@[simp] theorem flagThenResult_mem (x y : RegIx) (flag result : Byte → Byte → Byte) :
    (flagThenResult s x y flag result).mem = s.mem := by
  obtain ⟨_, _, h⟩ := flagThenResult_eq s x y flag result
  rw [h]
  rfl
@[simp] theorem flagThenResult_index (x y : RegIx) (flag result : Byte → Byte → Byte) :
    (flagThenResult s x y flag result).index = s.index := by
  obtain ⟨_, _, h⟩ := flagThenResult_eq s x y flag result
  rw [h]
  rfl
@[simp] theorem flagThenResult_pc (x y : RegIx) (flag result : Byte → Byte → Byte) :
    (flagThenResult s x y flag result).pc = s.pc := by
  obtain ⟨_, _, h⟩ := flagThenResult_eq s x y flag result
  rw [h]
  rfl
@[simp] theorem flagThenResult_stack (x y : RegIx) (flag result : Byte → Byte → Byte) :
    (flagThenResult s x y flag result).stack = s.stack := by
  obtain ⟨_, _, h⟩ := flagThenResult_eq s x y flag result
  rw [h]
  rfl
@[simp] theorem flagThenResult_sp (x y : RegIx) (flag result : Byte → Byte → Byte) :
    (flagThenResult s x y flag result).sp = s.sp := by
  obtain ⟨_, _, h⟩ := flagThenResult_eq s x y flag result
  rw [h]
  rfl
@[simp] theorem flagThenResult_dt (x y : RegIx) (flag result : Byte → Byte → Byte) :
    (flagThenResult s x y flag result).dt = s.dt := by
  obtain ⟨_, _, h⟩ := flagThenResult_eq s x y flag result
  rw [h]
  rfl
@[simp] theorem flagThenResult_st (x y : RegIx) (flag result : Byte → Byte → Byte) :
    (flagThenResult s x y flag result).st = s.st := by
  obtain ⟨_, _, h⟩ := flagThenResult_eq s x y flag result
  rw [h]
  rfl
@[simp] theorem flagThenResult_disp (x y : RegIx) (flag result : Byte → Byte → Byte) :
    (flagThenResult s x y flag result).disp = s.disp := by
  obtain ⟨_, _, h⟩ := flagThenResult_eq s x y flag result
  rw [h]
  rfl
@[simp] theorem flagThenResult_halt (x y : RegIx) (flag result : Byte → Byte → Byte) :
    (flagThenResult s x y flag result).halt = s.halt := by
  obtain ⟨_, _, h⟩ := flagThenResult_eq s x y flag result
  rw [h]
  rfl
@[simp] theorem flagThenResult_keys (x y : RegIx) (flag result : Byte → Byte → Byte) :
    (flagThenResult s x y flag result).keys = s.keys := by
  obtain ⟨_, _, h⟩ := flagThenResult_eq s x y flag result
  rw [h]
  rfl
@[simp] theorem flagThenResult_rand (x y : RegIx) (flag result : Byte → Byte → Byte) :
    (flagThenResult s x y flag result).rand = s.rand := by
  obtain ⟨_, _, h⟩ := flagThenResult_eq s x y flag result
  rw [h]
  rfl
@[simp] theorem flagThenResult_draws (x y : RegIx) (flag result : Byte → Byte → Byte) :
    (flagThenResult s x y flag result).draws = s.draws := by
  obtain ⟨_, _, h⟩ := flagThenResult_eq s x y flag result
  rw [h]
  rfl
@[simp] theorem flagThenResult_params (x y : RegIx) (flag result : Byte → Byte → Byte) :
    (flagThenResult s x y flag result).params = s.params := by
  obtain ⟨_, _, h⟩ := flagThenResult_eq s x y flag result
  rw [h]
  rfl

/-! ## Reading a register after a write -/

@[simp] theorem State.getV_setV_same (x : RegIx) (b : Byte) : (s.setV x b).getV x = b := by
  simp [State.getV]

theorem State.getV_setV_ne (x r : RegIx) (b : Byte) (h : r ≠ x) :
    (s.setV x b).getV r = s.getV r := by
  have h' : x.val ≠ r.val := fun e => h (Fin.ext e.symm)
  simp [State.getV, h']

theorem State.getV_setV (x r : RegIx) (b : Byte) :
    (s.setV x b).getV r = if r = x then b else s.getV r := by
  by_cases h : r = x
  · subst h; simp
  · simp [h, State.getV_setV_ne]

end Sys2Proof.Machine
end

** WORK ITEM **
Each entry shown above should be copied out exactly.

** TASK RESPONSE **
@[simp] theorem flagThenResult_mem (x y : RegIx) (flag result : Byte → Byte → Byte) :
    (flagThenResult s x y flag result).mem = s.mem := by
  obtain ⟨_, _, h⟩ := flagThenResult_eq s x y flag result
  rw [h]
  rfl
@[simp] theorem flagThenResult_index (x y : RegIx) (flag result : Byte → Byte → Byte) :
    (flagThenResult s x y flag result).index = s.index := by
  obtain ⟨_, _, h⟩ := flagThenResult_eq s x y flag result
  rw [h]
  rfl
@[simp] theorem flagThenResult_pc (x y : RegIx) (flag result : Byte → Byte → Byte) :
    (flagThenResult s x y flag result).pc = s.pc := by
  obtain ⟨_, _, h⟩ := flagThenResult_eq s x y flag result
  rw [h]
  rfl
@[simp] theorem flagThenResult_stack (x y : RegIx) (flag result : Byte → Byte → Byte) :
    (flagThenResult s x y flag result).stack = s.stack := by
  obtain ⟨_, _, h⟩ := flagThenResult_eq s x y flag result
  rw [h]
  rfl
@[simp] theorem flagThenResult_sp (x y : RegIx) (flag result : Byte → Byte → Byte) :
    (flagThenResult s x y flag result).sp = s.sp := by
  obtain ⟨_, _, h⟩ := flagThenResult_eq s x y flag result
  rw [h]
  rfl
@[simp] theorem flagThenResult_dt (x y : RegIx) (flag result : Byte → Byte → Byte) :
    (flagThenResult s x y flag result).dt = s.dt := by
  obtain ⟨_, _, h⟩ := flagThenResult_eq s x y flag result
  rw [h]
  rfl
@[simp] theorem flagThenResult_st (x y : RegIx) (flag result : Byte → Byte → Byte) :
    (flagThenResult s x y flag result).st = s.st := by
  obtain ⟨_, _, h⟩ := flagThenResult_eq s x y flag result
  rw [h]
  rfl
@[simp] theorem flagThenResult_disp (x y : RegIx) (flag result : Byte → Byte → Byte) :
    (flagThenResult s x y flag result).disp = s.disp := by
  obtain ⟨_, _, h⟩ := flagThenResult_eq s x y flag result
  rw [h]
  rfl
@[simp] theorem flagThenResult_halt (x y : RegIx) (flag result : Byte → Byte → Byte) :
    (flagThenResult s x y flag result).halt = s.halt := by
  obtain ⟨_, _, h⟩ := flagThenResult_eq s x y flag result
  rw [h]
  rfl
@[simp] theorem flagThenResult_keys (x y : RegIx) (flag result : Byte → Byte → Byte) :
    (flagThenResult s x y flag result).keys = s.keys := by
  obtain ⟨_, _, h⟩ := flagThenResult_eq s x y flag result
  rw [h]
  rfl
@[simp] theorem flagThenResult_rand (x y : RegIx) (flag result : Byte → Byte → Byte) :
    (flagThenResult s x y flag result).rand = s.rand := by
  obtain ⟨_, _, h⟩ := flagThenResult_eq s x y flag result
  rw [h]
  rfl
@[simp] theorem flagThenResult_draws (x y : RegIx) (flag result : Byte → Byte → Byte) :
    (flagThenResult s x y flag result).draws = s.draws := by
  obtain ⟨_, _, h⟩ := flagThenResult_eq s x y flag result
  rw [h]
  rfl
@[simp] theorem flagThenResult_params (x y : RegIx) (flag result : Byte → Byte → Byte) :
    (flagThenResult s x y flag result).params = s.params := by
  obtain ⟨_, _, h⟩ := flagThenResult_eq s x y flag result
  rw [h]
  rfl

/-! ## Reading a register after a write -/

@[simp] theorem State.getV_setV_same (x : RegIx) (b : Byte) : (s.setV x b).getV x = b := by
  simp [State.getV]

theorem State.getV_setV_ne (x r : RegIx) (b : Byte) (h : r ≠ x) :
    (s.setV x b).getV r = s.getV r := by
  have h' : x.val ≠ r.val := fun e => h (Fin.ext e.symm)
  simp [State.getV, h']

theorem State.getV_setV (x r : RegIx) (b : Byte) :
    (s.setV x b).getV r = if r = x then b else s.getV r := by
  by_cases h : r = x
  · subst h; simp
  · simp [h, State.getV_setV_ne]

end Sys2Proof.Machine
end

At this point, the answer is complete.